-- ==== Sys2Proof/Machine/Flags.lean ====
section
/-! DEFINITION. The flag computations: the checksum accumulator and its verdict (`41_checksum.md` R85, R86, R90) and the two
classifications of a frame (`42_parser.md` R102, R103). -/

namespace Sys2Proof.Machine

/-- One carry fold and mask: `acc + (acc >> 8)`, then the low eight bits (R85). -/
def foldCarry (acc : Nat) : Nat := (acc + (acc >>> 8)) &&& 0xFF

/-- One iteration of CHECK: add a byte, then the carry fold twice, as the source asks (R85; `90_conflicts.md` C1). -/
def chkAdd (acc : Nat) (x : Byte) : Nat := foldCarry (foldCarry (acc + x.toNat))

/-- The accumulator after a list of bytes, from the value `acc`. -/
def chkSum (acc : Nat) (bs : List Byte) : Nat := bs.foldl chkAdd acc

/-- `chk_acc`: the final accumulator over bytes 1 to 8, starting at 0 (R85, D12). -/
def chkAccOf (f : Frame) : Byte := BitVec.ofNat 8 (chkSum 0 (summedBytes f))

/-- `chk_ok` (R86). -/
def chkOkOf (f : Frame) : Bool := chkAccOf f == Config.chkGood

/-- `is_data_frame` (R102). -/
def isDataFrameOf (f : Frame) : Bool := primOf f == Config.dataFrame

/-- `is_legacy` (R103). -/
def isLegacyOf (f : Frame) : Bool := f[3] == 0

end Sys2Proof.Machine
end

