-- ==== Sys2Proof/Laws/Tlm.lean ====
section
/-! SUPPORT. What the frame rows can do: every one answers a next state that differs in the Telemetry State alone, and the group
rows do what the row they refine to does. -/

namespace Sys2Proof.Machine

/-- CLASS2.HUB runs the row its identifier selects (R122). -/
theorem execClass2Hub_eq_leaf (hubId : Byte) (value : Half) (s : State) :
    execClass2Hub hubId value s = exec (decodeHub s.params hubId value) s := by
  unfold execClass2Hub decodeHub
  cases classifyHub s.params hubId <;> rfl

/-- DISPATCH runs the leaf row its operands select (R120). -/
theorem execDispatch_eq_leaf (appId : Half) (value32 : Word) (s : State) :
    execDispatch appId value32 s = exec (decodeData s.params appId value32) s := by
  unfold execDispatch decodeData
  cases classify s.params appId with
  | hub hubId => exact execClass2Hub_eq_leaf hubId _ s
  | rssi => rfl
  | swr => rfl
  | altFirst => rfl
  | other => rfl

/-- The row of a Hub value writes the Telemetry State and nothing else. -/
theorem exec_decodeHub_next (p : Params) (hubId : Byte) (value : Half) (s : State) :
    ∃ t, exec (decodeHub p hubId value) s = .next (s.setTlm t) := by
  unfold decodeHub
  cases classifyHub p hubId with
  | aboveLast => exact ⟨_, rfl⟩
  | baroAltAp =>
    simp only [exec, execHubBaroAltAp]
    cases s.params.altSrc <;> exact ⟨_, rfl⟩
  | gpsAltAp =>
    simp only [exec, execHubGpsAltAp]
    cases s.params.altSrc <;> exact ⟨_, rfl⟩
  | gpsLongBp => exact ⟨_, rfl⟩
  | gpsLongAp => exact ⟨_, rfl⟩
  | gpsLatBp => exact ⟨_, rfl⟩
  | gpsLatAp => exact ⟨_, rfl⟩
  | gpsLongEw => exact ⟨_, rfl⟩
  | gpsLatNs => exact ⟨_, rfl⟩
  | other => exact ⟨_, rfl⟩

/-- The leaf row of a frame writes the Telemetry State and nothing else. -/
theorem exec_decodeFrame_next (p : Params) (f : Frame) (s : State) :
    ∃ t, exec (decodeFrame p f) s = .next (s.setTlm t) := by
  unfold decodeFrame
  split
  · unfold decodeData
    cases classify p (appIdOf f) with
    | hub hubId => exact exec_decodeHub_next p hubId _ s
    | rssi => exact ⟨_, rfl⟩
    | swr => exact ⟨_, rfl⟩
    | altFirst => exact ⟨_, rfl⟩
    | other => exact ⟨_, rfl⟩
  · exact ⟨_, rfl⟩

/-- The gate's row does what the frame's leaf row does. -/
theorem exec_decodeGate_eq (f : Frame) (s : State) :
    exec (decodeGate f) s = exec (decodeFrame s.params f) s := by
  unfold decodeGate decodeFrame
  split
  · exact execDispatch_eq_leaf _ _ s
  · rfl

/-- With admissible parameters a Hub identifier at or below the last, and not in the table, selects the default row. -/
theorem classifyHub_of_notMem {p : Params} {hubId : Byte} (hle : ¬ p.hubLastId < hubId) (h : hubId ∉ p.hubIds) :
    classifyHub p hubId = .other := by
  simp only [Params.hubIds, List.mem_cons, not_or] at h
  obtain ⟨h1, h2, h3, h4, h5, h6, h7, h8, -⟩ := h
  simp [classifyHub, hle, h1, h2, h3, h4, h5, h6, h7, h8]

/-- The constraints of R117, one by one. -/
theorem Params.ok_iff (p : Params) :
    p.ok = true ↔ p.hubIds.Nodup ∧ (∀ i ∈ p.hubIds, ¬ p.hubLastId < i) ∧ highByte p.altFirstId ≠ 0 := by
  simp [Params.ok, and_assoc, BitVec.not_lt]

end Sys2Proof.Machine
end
——
● TASK GOAL:
Scan the material above for lines that contain the string "Bool", and copy each such line.

● REPLY:
def chkOkOf (f : Frame) : Bool := chkAccOf f == Config.chkGood
def isDataFrameOf (f : Frame) : Bool := primOf f == Config.dataFrame
def isLegacyOf (f : Frame) : Bool := f[3] == 0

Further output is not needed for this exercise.